Piñero Federico, Bandi Juan, Tisi Baña Matías, Casciato Paola, Villamil Alejandra, Galdame Omar, de Santibañés Eduardo, Gadano Adrián
Acta Gastroenterol Latinoam. 2014;44(4):316-22.
Assessment of renal function 12 months after liver transplantation (LT) predicts chronic renal failure on long-term follow up.
To evaluate pre- and post- LT factors associated with development of renal dysfunction (RD) in cirrhotic patients.
Between June 2005 and June 2010, 104 cirrhotic patients were selected from 268 consecutively transplanted adult patients. RD was defined as a calculated glomerular filtration rate (cGFR) < 50 ml/min/1.73m2 by modification of diet in renal disease (MDRD), 12 months after LT.
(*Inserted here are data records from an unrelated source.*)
-- ==== Sys2Proof/Machine/Ports.lean ====
section
/-!
DEFINITION. The Xitre port space, moves and arithmetic (14 R363 to R368, R377, R378).
-/
namespace Sys2Proof.Machine

/-! ### Moves (14 R363) -/

/-- The source of a move. -/
inductive Src where
  | port (p : Nat)
  | imm (v : Nat) (short : Bool)
  | bad
  deriving DecidableEq, Repr

/-- One move: destination, source, a reserved field set, end of the word. -/
structure Move where
  dst  : Nat
  src  : Src
  bad  : Bool
  stop : Bool
  deriving DecidableEq, Repr

/-- The 18-bit short immediate, sign-extended to 32 bits. -/
def shortImm (v : Nat) : Nat := unsignedOf 32 (signedOf 18 v)

/-- A move from its 32-bit word. -/
def moveOf (w : Nat) : Move :=
  let sk := bitsOf w 18 2
  let src : Src :=
    if sk = 0 then (if bitsOf w 10 8 = 0 then .port (bitsOf w 0 10) else .bad)
    else if sk = 1 then .imm (shortImm (bitsOf w 0 18)) true
    else if sk = 2 then .imm (bitsOf w 0 18 <<< 14) false
    else .bad
  ⟨bitsOf w 20 10, src, w.testBit 30 || decide (src = .bad), w.testBit 31⟩

/-- A move that an instruction word can hold: a listed width for each field, no reserved bit, and an immediate that its source kind spells
(R363). -/
def Move.legal (m : Move) : Prop :=
  m.dst < 1024 ∧ m.bad = false ∧
  (match m.src with
   | .port p => p < 1024
   | .imm v true => v < 2 ^ 32 ∧ shortImm (v % 2 ^ 18) = v
   | .imm v false => v < 2 ^ 32 ∧ v % 2 ^ 14 = 0
   | .bad => False)

/-- The 32-bit word of a move (R363): STOP at 31, DST at [29:20], SK at [19:18], SRC or IMM at [17:0]. -/
def Move.word (m : Move) : Nat :=
  flag m.stop * 2 ^ 31 + m.dst * 2 ^ 20 +
  (match m.src with
   | .port p => p
   | .imm v true => 2 ^ 18 + v % 2 ^ 18
   | .imm v false => 2 * 2 ^ 18 + v / 2 ^ 14
   | .bad => 3 * 2 ^ 18)

/-! ### Core types (14 R362) -/

/-- Moves per word and delay slots of core i. -/
def busesOf (i : Nat) : Nat := if i < 5 then 4 else 2
def delayOf (i : Nat) : Nat := if i < 5 then 2 else 1

/-! ### The port map (14 R366, R377) -/

/-- What a port is to a core: read and written, read only, an operand, a trigger, a result, not in its map, a unit of the coprocessor block that is
not for its type. -/
inductive PortKind where
  | reg
  | ro
  | operand
  | trigger
  | result
  | bad
  | denied
  deriving DecidableEq, Repr

/-- A unit's port by its offset: `ops` operands, then triggers up to `trigs`, results `res`. -/
def unitPort (o ops trigs : Nat) (res : List Nat) : PortKind :=
  if o < ops then .operand else if o < trigs then .trigger else if res.contains o then .result else .bad

/-- A unit's port where the unit is for the core's type; a listed port of one that is not is denied (14 R377). -/
def coPort (mine : Bool) (k : PortKind) : PortKind := if mine || k = .bad then k else .denied

/-- Kind of port p on core i. -/
def portKind (i p : Nat) : PortKind :=
  let sa : Bool := i < 5
  let on := fun (b : Bool) (k : PortKind) => if b then k else .bad
  let b := p / 16
  let o := p % 16
  if p < 0x20 then on (sa || p < 8) .reg
  else if p = 0xE0 || (0xE3 ≤ p && p ≤ 0xE6) then .ro
  else if p = 0xE1 || p = 0xE2 || p = 0xF0 then .reg
  else if 0xE8 ≤ p && p ≤ 0xED then on (i = 0) .reg
  else if b = 0x10 then unitPort o 1 13 [15]
  else if b = 0x11 then on sa (unitPort o 1 13 [15])
  else if b = 0x12 then (if 4 ≤ o && o ≤ 7 then on sa .trigger else unitPort o 1 4 [15])
  else if 0x140 ≤ p && p < 0x160 then unitPort (p - 0x140) 2 15 [0x18, 0x19, 0x1A]
  else if b = 0x18 then (if o = 11 then on (i = 0) .trigger else unitPort o 2 11 [])
  else if b = 0x1C then unitPort o 1 3 [15]
  else if p = 0x1D0 then .trigger
  else if b = 0x20 then on (isC i) (unitPort o 1 4 [8, 9, 10, 11, 12])
  else if b = 0x24 then on (isVb i) (unitPort o 1 4 [8, 9, 10])
  else if b = 0x30 then coPort sa (unitPort o 1 5 [15])
  else if b = 0x31 then coPort (i = 0 || isC i) (unitPort o 1 2 [15])
  else if b = 0x32 then coPort (i = 0) (unitPort o 2 4 [15])
  else if b = 0x33 then coPort (i = 0) (unitPort o 2 3 [15])
  else if b = 0x34 then coPort sa (unitPort o 1 3 [15])
  else .bad

/-- The unit of a trigger port: LSU spans two sixteens. -/
def unitOf (p : Nat) : Nat := if p / 16 = 0x15 then 0x14 else p / 16

/-! ### Reading ports -/

/-- The finished check of the CRC unit (14 R378). -/
def Core.crcR (c : Core) : Nat := if c.crcIn = 0 then c.crcS ^^^ 0xFFFFFFFF else c.crcS % 256

/-- A 32-bit two's complement value of a signed number. -/
def w32 (x : Int) : Nat := unsignedOf 32 x

/-- A result port of the die or valve-stage units (14 R366). Samples, cycle records and member status have no stated value here. -/
def State.plantPort (s : State) (i p : Nat) : Nat :=
  let c := s.core i
  if p = 0x20B then w32 (s.dieRec (dieOf (i - 5))).tcase
  else if p = 0x20C then c.dieEv
  else if p = 0x249 then w32 (s.coil (4 * (i - 69) + c.vlvSel % 4))
  else (Config.unitResult s.now p).toNat

/-- Value of a readable port (14 R366). -/
def State.portVal (s : State) (i : Nat) (p : Nat) : Nat :=
  let c := s.core i
  if p < 0x20 then c.g.toList.getD p 0
  else if p = 0xE0 then c.pc
  else if p = 0xE1 then c.sp
  else if p = 0xE2 then c.splim
  else if p = 0xE3 then ownBase i
  else if p = 0xE4 then coreNo i
  else if p = 0xE5 then s.now % 2 ^ 32
  else if p = 0xE6 then c.nowh
  else if p = 0xE8 then c.tvec
  else if p = 0xE9 then c.epc
  else if p = 0xEA then c.etgt
  else if p = 0xEB then c.eds
  else if p = 0xEC then c.ecause
  else if p = 0xED then c.eaddr
  else if p = 0xF0 then 0
  else if p = 0x10F then c.aluR.toList.getD 0 0
  else if p = 0x11F then c.aluR.toList.getD 1 0
  else if p = 0x12F then c.mulR
  else if p = 0x158 then c.lsuR
  else if p = 0x159 then c.lsuRh
  else if p = 0x15A then c.lsuEx
  else if p = 0x1CF then c.evR
  else if p = 0x30F then c.crcR
  else if p = 0x31F then c.codR
  else if p = 0x32F then c.shR
  else if p = 0x33F then c.aesR
  else if p = 0x34F then c.dmaR
  else s.plantPort i p

/-- Value of a source. -/
def State.srcVal (s : State) (i : Nat) : Src → Nat
  | .port p => s.portVal i p
  | .imm v _ => v
  | .bad => 0

/-! ### Writing registers and operands -/

/-- A register or operand port takes a value (14 R366). -/
def Core.setPort (c : Core) (p v : Nat) : Core :=
  if p < 0x20 then { c with g := c.g.setIfInBounds p v }
  else if p = 0xE1 then { c with sp := v }
  else if p = 0xE2 then { c with splim := v }
  else if p = 0xE8 then { c with tvec := v }
  else if p = 0xE9 then { c with epc := v }
  else if p = 0xEA then { c with etgt := v }
  else if p = 0xEB then { c with eds := v }
  else if p = 0xEC then { c with ecause := v }
  else if p = 0xED then { c with eaddr := v }
  else if p = 0x100 then { c with aluO := c.aluO.setIfInBounds 0 v }
  else if p = 0x110 then { c with aluO := c.aluO.setIfInBounds 1 v }
  else if p = 0x120 then { c with mulO := v }
  else if p = 0x140 then { c with lsuD := v }
  else if p = 0x141 then { c with lsuDh := v }
  else if p = 0x180 then { c with brA := v }
  else if p = 0x181 then { c with brT := v }
  else if p = 0x1C0 then { c with evMask := v }
  else if p = 0x200 then { c with dieLim := v }
  else if p = 0x240 then { c with vlvSel := v }
  else if p = 0x300 then { c with crcSel := v }
  else if p = 0x310 then { c with codS := v }
  else if p = 0x320 then { c with shMode := v }
  else if p = 0x321 then { c with shLen := v }
  else if p = 0x330 then { c with aesKey := v }
  else if p = 0x331 then { c with aesSrc := v }
  else if p = 0x340 then { c with dmaD := v }
  else c

/-! ### Arithmetic (14 R368) -/

/-- Result of an ALU trigger by its offset in the unit. -/
def aluResult (k o v : Nat) : Nat :=
  if k = 1 then (o + v) % 2 ^ 32
  else if k = 2 then (o + 2 ^ 32 - v) % 2 ^ 32
  else if k = 3 then o &&& v
  else if k = 4 then o ||| v
  else if k = 5 then o ^^^ v
  else if k = 6 then (o <<< (v % 32)) % 2 ^ 32
  else if k = 7 then o >>> (v % 32)
  else if k = 8 then w32 (signedOf 32 o / 2 ^ (v % 32))
  else if k = 9 then (if signedOf 32 o ≤ signedOf 32 v then o else v)
  else if k = 10 then (if signedOf 32 o ≤ signedOf 32 v then v else o)
  else if k = 11 then min o v
  else max o v

/-- Result of a MUL trigger by its offset in the unit; a division by zero never gets here (14 R368). -/
def mulResult (k o v : Nat) : Nat :=
  let so := signedOf 32 o
  let sv := signedOf 32 v
  if k = 1 then o * v % 2 ^ 32
  else if k = 2 then w32 (so * sv / 2 ^ 32)
  else if k = 3 then o * v / 2 ^ 32
  else if k = 4 then w32 (so.tdiv sv)
  else if k = 5 then o / v
  else if k = 6 then w32 (so.tmod sv)
  else o % v

/-! ### CRC (14 R378) -/

/-- One byte into the check in force. -/
def Core.crcFeed (c : Core) (b : Nat) : Core :=
  if c.crcIn = 0 then { c with crcS := crcByte c.crcS b } else { c with crcS := crc8Byte (c.crcS % 256) b }

/-- `n` bytes of a value, least significant first. -/
def Core.crcFeeds : Nat → Nat → Core → Core
  | 0, _, c => c
  | n + 1, v, c => Core.crcFeeds n (v / 256) (c.crcFeed (v % 256))

/-- init (14 R378): the state, and the selection written since; a selection other than 0 and 1 keeps the earlier one (entry 33). -/
def Core.crcInit (c : Core) (v : Nat) : Core := { c with crcS := v, crcIn := if c.crcSel < 2 then c.crcSel else c.crcIn }

end Sys2Proof.Machine
end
Baseline pre-LT creatinine was 1.0 ± 0.7 mg/dL and cGFR was 64 ± 32.8 mL/min. At 12 month follow up, creatinine was 1.3 ± 0.6 mg/dL and cGFR was 47 ± 18 mL/min. The prevalence of RD was 55%. Variables related to RD on univariate analysis were age (P = 0.007), pre-L T GFR (P = 0.012) and 7th day post-L T GFR (P = 0.003). Risk factors associated with RD on multivariate stepwise regression analysis were patient age [Odds ratio (OR) 1.04 (95% confidence interval (CI) 0.99- 1.09, P = 0.06)] and 7 day post-LT GFR [OR 0.97 (95% CI 0.96-0.99, P = 0.013)]. ROC curve analysis for 7th day post-LT GFR was 0.71 (95% CI 0.61-0.81).
The 7th day post-LT GFR in cirrhotic patients may be a useful clinical tool to identify which patients might benefit from earlier nephroprotective immunosuppression.